Вале показалось, что ее ударили прямо в сердце. Кровь отлила от лица, кончики пальцев онемели. Она с трудом перевела дыхание и ответила ровно, мелодично:

— Да что ты! Катю не знаешь? Как с ней можно поссориться? Просто она заболела, в больнице лежит.

— Серьезно? Что ж ты не говорила ничего? Что с ней?

— Да я точно не знаю. Как-то внезапно все произошло. Игорь толком ничего не объяснил. Что-то вроде стресса. Она в психиатрической клинике.

— Господи! Что за стресс такой, если от него лежат в психушке? Слушай, ты как следует все узнай. Я позвоню тебе. Может, вырвусь сегодня, съездим к ней. Я побежал. Опаздываю. Целую.

Валя столбом стояла посреди кухни еще минут десять после того, как за мужем захлопнулась дверь. Затем с трудом оторвала ноги от пола, тяжелым шагом прошлась по комнатам. Глаза ее стали совсем бесцветными, губы сжались в твердую, прямую линию. В гостиной она оглянулась по сторонам, не зная, на что распространить терзающую ее боль. Взгляд ее упал на небольшой фотоальбом. Она взяла его в руки, полистала, вытащила одну фотографию. На ней они с Катей, обнявшись, сидели на диване и смеялись. Дима их фотографировал и, наверное, говорил что-то смешное. Валя разорвала фотографию пополам и прошипела в Катино прелестное лицо: «Сволочь! Дрянь! Чтоб ты не вышла никогда из этой психушки! Чтоб ты сдохла там!» Легче не становилось. Валя заметалась по комнате, схватила с тумбочки пилку для ногтей и стала яростно колоть, рвать ею Катину фотографию. Затем выбежала с ней на кухню, положила изуродованный клочок в металлическую пепельницу, подожгла и побежала в комнату за другими снимками.

* * *

Катя застонала и спустилась по стенке на пол в коридоре. Адская боль разрывала ее голову на части. Горячие слезы бесконтрольным потоком лились по щекам, груди, на стиснутые кулаки, колени.

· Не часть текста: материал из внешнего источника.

/-- What stands when every domain but AON and memory has lost its state. `aon`: AON's settings and the epoch counter and
frame number are kept too (R38). `level`: 4 or 5, as PART_RST_STAT shows it. A level 4 reset lets I²C transfers end at their next
byte (R464). -/
def State.wipe (s : State) (level : Nat) (aon : Bool) : State :=
  let rst := if level = 4 then (List.range 64).map (fun p =>
      (R.PART_RST_STAT p, w32 (4 + s.fd (R.PART_RST_STAT p) 16 16 * 65536))) ++
      [(R.DMC_TRAIN_STAT, w32 (s.fd R.DMC_TRAIN_STAT 16 16 * 65536))] ++
      ((List.range 4).filter (fun c => (s.xfer c).isSome)).map (fun c => (R.CBS_I2C_STAT c, 1#32)) else []
  let xfers := if level = 4 then s.cbs.xfers.map (fun e => (e.1, e.2.map (fun x => { x with abort := true }))) else []
  let s := s.padsOff
  let regs := s.regs.filter (fun e => keptReg e.1 || (aon && aonSetting e.1))
  let slots := s.lnd.slots.map (fun e => (e.1, { e.2 with reads := [] }))
  let t : State := {
    pending := s.pending
    clk := s.clk
    straps := s.straps
    nv := s.nv
    out := s.out
    free := s.free
    regs := regs
    mem := tabClear s.mem 0 0x8000000000
    ep := if aon then { epoch := s.ep.epoch, first := s.ep.first, frame := s.ep.frame } else {}
    evt := { rootNext := s.evt.rootNext, logIdx := s.evt.logIdx, logHeld := s.evt.logHeld }
    resetSeq := s.resetSeq
    allocs := s.allocs.filter (fun x => x.slot.isSome)
    lnd := { slots := slots, takeNext := s.lnd.takeNext, readSeq := s.lnd.readSeq }
    dmc := { err := tabClear s.dmc.err 0 0x8000000000, since := s.clk.now }
    pwr := { s.pwr with p2At := none, p2Ack := false, acts := [], imgOpen := none, warm := false, retrainAt := s.clk.now }
    cbs := { xfers := xfers }
    nvHeld := s.nvHeld }
  t.wrs ([(R.LND_TAG_FREE, 1024#32), (R.LND_RET_STAT, s.rd R.LND_RET_STAT),
      (R.CTX_FREE_COUNT, 3840#32), (R.PART_CTX_COUNT 0, 256#32)] ++ rst)

/-- The ECC mode that DMC_CFG named comes into force, and stands in DMC_CFG until epoch 0 is loaded; a change of it keeps no
contents of DRAM (R318). -/
def State.eccReset (s : State) (next : Nat) : State :=
  let t := s.wrF R.DMC_CFG 0 2 next
  if next = s.fd R.DMC_INFO 10 2 then t
  else { t.wrF R.DMC_INFO 10 2 next with mem := [], dmc := { since := s.now } }

/-- PART_DRAM_QUOTA of part 0 under the factory defaults (R85). -/
def State.quota0 (s : State) : State := s.wr (R.PART_DRAM_QUOTA 0) (w32 (s.dramMiB - 1024))

/-- Every domain but AON and memory starts again under the factory defaults (R107, R303); `held`: the slots are treated as
after RESULT 1. Epoch counter and frame number return to 0. -/
def State.coldStart (s : State) (level : Nat) (held : Bool) : State :=
  let next := s.fd R.DMC_CFG 0 2
  let s := (((s.wipe level false).eccReset next).quota0).wrF R.AON_PWR_STAT 0 4 0
  let s := s.usedAll
  { s with pwr := { s.pwr with dramHold := false, p3At := none, p3Cmd := false, boot := { s.pwr.boot with held := held } } }

/-- A level 4 (warm) or level 5 (cold) reset of the device (R100, R107, R303); a boot attempt follows (R491). At level 4
FW_READY falls first, and READY_CHG stands after it (R76). -/
def State.deviceReset (s : State) (level cause : Nat) (ok : Bool) : State :=
  let s := s.attemptEnds cause ok
  if level = 4 then
    let ps := (List.range 64).filter (fun p => s.bt (R.MBX p 0x04) 0)
    let s := (ps.foldl (fun s p => s.setReady p false) s).lndReset (List.range 64)
    let s := s.coldStart 4 s.pwr.boot.held
    ps.foldl (fun s p => s.wr (R.MBX p 0x14) 0x10000) s
  else s.coldStart 5 true

/-- A level 4 reset, while the device is powered. -/
def State.warmReset (s : State) (cause : Nat) : State := if s.awakeDev then s.deviceReset 4 cause false else s

/-- A level 4 reset that a response left due begins (R102, R499). -/
def State.warmDue (s : State) : State := if s.pwr.warm then s.deviceReset 4 5 true else s

/-! ### The commands -/

/-- `RESET` (R101, R102). -/
def resetCmd (r : Req) (s : State) : Ans :=
  let level := r.f 0 0 3
  let p := r.f 0 8 6
  let c := r.f 0 16 12
  if r.part ≠ 0 ∧ (3 ≤ level ∨ (level = 2 ∧ p ≠ r.part)) then .done St.NOT_PERMITTED [] s
  else if level = 4 then
    if r.wait then .done St.BAD_ARGUMENT [] s
    else .done St.OK [] { s with pwr := { s.pwr with warm := true } }
  else if level = 1 ∧ r.part ≠ 0 ∧ s.owns r.part c = false then .done St.OK [] (s.viol r.part Viol.ctx r.ctx c)
  else
    let own := decide (level ≠ 1) && (decide (p = r.part) || (decide (level = 3) && decide (p = 0)))
    let (id, s) := s.startReset level (if level = 1 then [] else [p]) [c] []
    if r.wait || own then .wait (.reset id) s else .done St.OK [] s

/-- The command `RESET` (0x0305): levels 0 and 5 to 7 are BAD_ARGUMENT. -/
def execReset (dt : Nat) (c : Call) (s : State) : Host.Outcome State Fault Refusal :=
  .next (kilel 0x0305 (fun r _ => decide (1 ≤ r.f 0 0 3) && decide (r.f 0 0 3 ≤ 4)) resetCmd dt c s).warmDue

/-- PCIE_HOT_RESET: a level 4 reset (R442). -/
def execPcieHotReset (dt : Nat) (s : State) : Host.Outcome State Fault Refusal := .next ((s.tick dt).warmReset 5)

/-- PCIE_DL_DOWN: a level 4 reset, but for the link-down of P2 entry (R442, R476), which follows the PME handshake. -/
def execPcieDlDown (dt : Nat) (s : State) : Host.Outcome State Fault Refusal :=
  let s := s.tick dt
  .next (if s.pwr.p2At.isSome && s.pwr.p2Ack then s else s.warmReset 5)

/-- PCIE_PERST_N_ASSERT: a level 4 reset in P0 and P1 (R442). -/
def execPciePerstNAssert (dt : Nat) (s : State) : Host.Outcome State Fault Refusal :=
  .next ((s.tick dt).warmReset 5)

/-- VF_FLR: a level 3 reset of part `p` (R442); part 0 is the PF's. -/
def execVfFlr (dt : Nat) (p : Fin 64) (s : State) : Host.Outcome State Fault Refusal :=
  let s := s.tick dt
  .next (if p = 0 ∨ s.awakeDev = false then s else (s.startReset 3 [p.val] [] []).2)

— Эй, ты! — пробивался к ней издалека знакомый голос. — Скажи что-нибудь. Да ты чего? Бабы! Зовите сестру, срочно!

Кто-то касался Катиных волос, плеч, теребил за руки. Она подняла тяжелые мокрые ресницы, но ничего не увидела в густой пелене. Лишь мгновение спустя смогла рассмотреть круглое лицо и темную челку Тани.

— Я, наверное, умираю, — пожаловалась Катя и зарыдала вслух уже от благодарности этой девочке за то, что она оказалась рядом.

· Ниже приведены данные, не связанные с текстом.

-- ==== Sys2Proof/Machine/Power.lean ====
section
/-!
DEFINITION. Power states (R473 to R479), the retention arbiter (R300, R301), loss of AON power (R516), PORST_N (R518), and
the end of storage commands, which a request for P3 waits for (R313).
-/

set_option Elab.async false

namespace Sys2Proof.Machine

/-! ### P2 -/

/-- The configuration of every function at its PCIe reset values (R477, R491). -/
def State.pcieReset (s : State) : State :=
  { s with mbx := { s.mbx with vecMask := [], fnMask := [], msixPend := [], bme := [], numVfs := 0, held := [] } }

/-- Every lane is OFF (R147). -/
def State.lanesOff (s : State) : State := (List.range 64).foldl (fun s n => s.setLane n 0) s

/-- P2 entry (R476): rings stop, mailboxes close, DRAM goes into self-refresh, the pins of the domains that go off are released. -/
def State.enterP2 (s : State) : State :=
  let s := (selIdx 16384 s.ringOn).foldl (fun s r => s.stopRing r St.ABORTED St.ABORTED_NOT_STARTED 0 0 0) s
  let s := (List.range 64).foldl (fun s p => s.mbxDown p) s
  let s := (s.pcieReset).lanesOff.padsOff
  let s := { s with dmc := { s.dmc with sr := (List.range 32).map (fun c => (c, true)), rows := [] }
                    cbs := { s.cbs with awake := false }
                    pwr := { s.pwr with p2At := none, p2Ack := false } }
  (s.wr R.HLK_LINK_STAT 0).setPower 2

/-- Wake from P2 (R477): slots FREE, retry caches empty, READY_CHG set; the rest stands as it was saved. The channels are trained
first (R323): which of them fail, and at which of the steps, are open values (log entry 99). Where one fails, DRAM_TRAIN_FAIL of
class DEVICE ends in a level 4 reset (Table 4-5). -/
def State.wakeP2 (s : State) : State :=
  let s := (s.setPower 0).resumeTime
  let (v, s) := s.fresh
  let (step, s) := s.fresh
  let (bad, s) := s.train ((List.finRange 32).filter (fun c => v.testBit c)) ((List.finRange 32).filter (fun c => v.testBit (c + 32)))
  if !bad.isEmpty then (s.trainFaults bad (step % 16)).warmReset 4
  else
  let s := { s.linkTrain with lnd := { s.linkTrain.lnd with sqStop := false } }
  let s := (s.ethStart.strobeBoundary (fun _ => 0)).gpioBoundary (fun _ => 0)
  (List.range 64).foldl (fun s p => s.mbxUp p) s

/-! ### P3 -/

/-- P3 entry (R478): ingest stops, the ring state of RECORDING slots is in AON, DRAM is in self-refresh under DRAM_HOLD.
`good`: MAIN_GOOD still stands. -/
def State.enterP3 (s : State) (good : Bool) : State :=
  let s := ((s.freezeTakes).attemptEnds 5 false).wipe 5 true
  let s := { s with dmc := { s.dmc with sr := (List.range 32).map (fun c => (c, true)) } }
  let b := s.pwr.boot
  let s := s.setBoot (if b.told || decide (b.result ≤ 1) then { b with result := 0, told := false } else b)
  let s := { s with pwr := { s.pwr with mainGood := good, p3At := some s.now, p3Cmd := false } }
  (s.wrF R.AON_PWR_STAT 0 2 3).setDramHold true

/-- A request for P3 that waited for storage commands proceeds once none is started (R313). -/
def State.p3Due (s : State) : State :=
  if s.pwr.p3Cmd && s.sqStarted.isEmpty then (s.setPower 3).enterP3 true else s

/-- A request for P2 proceeds after the PME handshake, once no storage command is started (R476, R313). -/
def State.p2Due (s : State) : State :=
  if s.pwr.p2At.isSome && s.pwr.p2Ack && s.sqStarted.isEmpty then s.enterP2 else s

/-! ### `POWER_STATE` -/

/-- A coder or video-coder job or a maintenance activity runs or waits, an audio port is not STOPPED, a monitor output is
enabled, or the sensor link is not STOPPED (R474). -/
def State.powerBusy (s : State) : Bool :=
  s.linkUp || (List.range 8).any (fun p => decide (s.audSt p ≠ 0)) ||
    (List.range 6).any (fun o => s.bt (R.MON_OUT_CTRL o) 0) ||
    s.bkcJob.isSome || decide (s.fd R.BKC_JOB_PROD 0 13 ≠ s.fd R.BKC_JOB_CONS 0 13) ||
    s.vcd.ses.any (fun e => match e.2 with
      | some x => !x.jobs.isEmpty || !x.queue.isEmpty || x.cur.isSome
      | none => false) || !s.pwr.acts.isEmpty

/-- `POWER_STATE` (R474): the refusals in their order; the transition follows acceptance. -/
def powerState (r : Req) (s : State) : Ans :=
  let t := r.f 0 0 2
  if t = s.power then .done St.OK [] s
  else if t ≠ 0 ∧ s.anyArmed = true then .done St.REFUSED_ARMED [] s
  else if (t = 1 ∨ t = 2) ∧ s.powerBusy = true then .done St.STATE_CONFLICT [] s
  else if t = 2 ∧ s.ep.queue ≠ [] then .done St.STATE_CONFLICT [] s
  else if t = 0 then .done St.OK [] s.wakeP1
  else if t = 1 then .done St.OK [] (s.setPower 1)
  else if t = 2 then
    .done St.OK [] { s with pwr := { s.pwr with p2At := some s.now }, lnd := { s.lnd with sqStop := true } }
  else .done St.OK [] { s with pwr := { s.pwr with p3Cmd := true }, lnd := { s.lnd with sqStop := true } }

/-- The command `POWER_STATE` (0x0E01); P3 is entered once its response is written. -/
def execPowerState (dt : Nat) (c : Call) (s : State) : Host.Outcome State Fault Refusal :=
  .next (kilel 0x0E01 (fun _ _ => true) powerState dt c s).p3Due

/-- SQ_COMMAND_DONE: a storage command finishes (R309, R313). -/
def execSqCommandDone (dt : Nat) (qid tag : Fin 32) (blocks : Nat) (fail : Option (Fin 2048)) (s : State) :
    Host.Outcome State Fault Refusal :=
  .next ((s.tick dt).sqDone qid tag blocks fail).p3Due.p2Due

/-- PME_HANDSHAKE_COMPLETE: an accepted request for P2 proceeds, where the handshake comes within 1 s of acceptance (R476). -/
def execPmeHandshakeComplete (dt : Nat) (s : State) : Host.Outcome State Fault Refusal :=
  let s := s.tick dt
  .next (match s.pwr.p2At with
    | some t => if s.now ≤ t + 10 ^ 9 then { s with pwr := { s.pwr with p2Ack := true } }.p2Due else s
    | none => s)

/-- P2_HANDSHAKE_TIMEOUT: the device stays in P0 (R476). -/
def execP2HandshakeTimeout (dt : Nat) (s : State) : Host.Outcome State Fault Refusal :=
  let s := s.tick dt
  .next (match s.pwr.p2At with
    | some t =>
      if t + 10 ^ 9 ≤ s.now && !s.pwr.p2Ack then
        ({ s with pwr := { s.pwr with p2At := none }, lnd := { s.lnd with sqStop := false } }).raise 0 0x0E06 St.OK Src.AON 0
      else s
    | none => s)

/-- PCIE_PERST_N_DEASSERT: wakes the device from P2 (Table 19-1), its channels trained as at a boot attempt (R323). -/
def execPciePerstNDeassert (dt : Nat) (s : State) : Host.Outcome State Fault Refusal :=
  let s := s.tick dt
  .next (if s.power = 2 then s.wakeP2 else s)

/-! ### Main power and AON -/

/-- MAIN_GOOD_FALL: P3 entry starts at the falling edge (R478); in P3 the board has removed the main rails. -/
def execMainGoodFall (dt : Nat) (s : State) : Host.Outcome State Fault Refusal :=
  let s := s.tick dt
  .next (if !s.pwr.mainGood then s
    else if s.power = 3 then { s with pwr := { s.pwr with mainGood := false } }
    else s.enterP3 false)

/-- The arbiter latches a result at this sample (R300): 2 and 3 release DRAM_HOLD, and the landing store is lost (R479). -/
def State.arbitrate (s : State) (good : Bool) : State :=
  let b := s.pwr.boot
  let code := if good && s.pwr.bakEx then 3 else if good then 1 else if s.pwr.bakEx then 2 else 0
  if b.result ≠ 0 || code = 0 || b.aonLost then s
  else
    let s := s.setBoot { b with result := code, resultAt := s.dev }
    if code = 1 then s else (s.setDramHold false).dramLost

/-- The arbiter samples MAIN_GOOD; `t` is when P3 began (R300, R479). -/
def State.retained (s : State) (t : Nat) (good : Bool) : State :=
  let s := s.arbitrate good
  if good then
    let s := s.wr R.AON_HOLD_TIME (w32 (min 0xFFFFFFFF ((s.now - t) / 10 ^ 9)))
    let s := (s.resumeTime).wrF R.AON_PWR_STAT 0 2 0
    { s with pwr := { s.pwr with mainGood := true, p3At := none, boot := { s.pwr.boot with pend := true } } }
  else s

/-- RETENTION_ARBITRATION: a sample of the arbiter in P3, with MAIN_GOOD as it stands (R300). MAIN_GOOD recognised ends P3 in
a boot (R479). -/
def execRetentionArbitration (dt : Nat) (good : Bool) (s : State) : Host.Outcome State Fault Refusal :=
  let s := s.tick dt
  .next (match s.pwr.p3At with
    | none => s
    | some t =>
      if s.pwr.mainGood then s else s.retained t good)

/-- AON loses what it holds; NV stands (R516, R301, R129), and device time restarts at 0 (R394). -/
def State.aonDrop (s : State) : State :=
  let t : State := {
    pending := s.pending
    clk := { now := s.clk.now, tod := 0 }
    straps := s.straps
    nv := s.nv
    out := s.out
    free := s.free
    evt := { logIdx := s.evt.logIdx }
    resetSeq := s.resetSeq
    lnd := { readSeq := s.lnd.readSeq }
    pwr := { mainGood := false, p3At := some s.clk.now, bakEx := true, boot := { pend := false } } }
  let dens := s.fd R.DMC_INFO 8 2
  let t := (t.wrs [(R.DMC_INFO, w32 (0x420 + dens * 256)), (R.CTX_FREE_COUNT, 3840#32), (R.PART_CTX_COUNT 0, 256#32),
    (R.LND_TAG_FREE, 1024#32), (R.AON_PWR_STAT, 3#32)]).quota0
  if s.pwr.dramHold then t.emit (.pin "DRAM_HOLD" false) else t

/-- AON_POWER_LOSS: with the main rails off and the cell EXHAUSTED or ABSENT, AON loses what it holds; NV stands (R516,
R301, R129). Device time restarts at 0 (R394). -/
def execAonPowerLoss (dt : Nat) (s : State) : Host.Outcome State Fault Refusal :=
  let s := s.tick dt
  .next (if s.pwr.mainGood || !s.pwr.bakEx then s
    else s.aonDrop)

/-- PORST_N_ASSERT: a level 5 reset while PWRGD_MAIN is high (R518); DRAM first goes into self-refresh, and the slots are
treated at boot as after RESULT 1 (R303). -/
def execPorstNAssert (dt : Nat) (s : State) : Host.Outcome State Fault Refusal :=
  let s := s.tick dt
  .next (if s.pwr.mainGood then s.freezeTakes.deviceReset 5 5 false else s)

end Sys2Proof.Machine
end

Потом ее подняли сильные руки, понесли, уложили. Холодное мокрое полотенце вернуло ее к жизни, капли с резким запахом немного успокоили, и она никак не могла оторваться от большой кружки с водой. Приступ отступил, но мышцы, казалось, атрофировались. Катя пальцем не могла шевельнуть. Но она не хотела проваливаться в сон и растягивала секунды облегчения. Легкие сухие ладони легли на ее лоб и запястье. Тонкие сильные пальцы сжали ниточку пульса и, как ей показалось, уняли его сумасшедшее биение. Катя открыла глаза и улыбнулась.

— Санта-Клаус ко мне пришел. У вас нет пряников с мандаринами?

* * *

Алена выехала на Каширское шоссе и достала из кармана мобильный телефон.

— Доброе утро, Игорь. Я собралась сейчас в больницу к Кате. Она вчера не говорила, что ей нужно? Что? Серьезно? Вас не пустили? И ничего не объяснили? Но такой болевой приступ не может быть без причины. Они проверяли давление, делали томограмму? В общем, я беспокоить ее не буду, сразу пойду к профессору. Фрукты, йогурты, печенье, ну и все такое оставлю для Кати в холодильнике. Думаю, вам сегодня уже не стоит сюда приезжать. Подождите меня дома. Я подробно расскажу о разговоре с профессором и заодно позабочусь о вашем холодильнике. Чтоб не забарахлил от тоскливой пустоты.

* * *

То, чем занималась Ирина, никак нельзя было назвать скромным словом уборка. Она вдохновенно истребляла грязь и пыль. Доводила каждый сантиметр своей небольшой квартиры до сияющей чистоты. Она умела добиваться хрустальной свежести воздуха и безжалостно отправляла в мешки для мусора ветхие вещи, ненужные бумажки, не самые свежие продукты. Приведя квартиру в идеальный порядок, Ирина закрыла вымытые окна, задернула чистые шторы, зажгла несколько ароматических свечей. Вот таким чистым, красивым, благоуханным должен быть их маленький рай. Их с Женей убежище от остального мира. Жене скоро исполнится двадцать лет. Иногда ее провожают мальчики. Бывает, она приглашает кого-то домой. Правда, очень редко. Ирине кажется, что дочка тоже оберегает от посторонних их покой. Но главное, конечно, заключается в том, что Женя еще не испытала серьезного чувства к мужчине, а несерьезных чувств для нее не существует. Такой она цельный человечек. Но когда-то это случится. И что тогда будет с их жизнью? С их дружбой? Взаимной привязанностью? Ясновидящие не заглядывают в свое будущее. И, как от беды, защищают от своего дара родных детей. Это неписаный закон.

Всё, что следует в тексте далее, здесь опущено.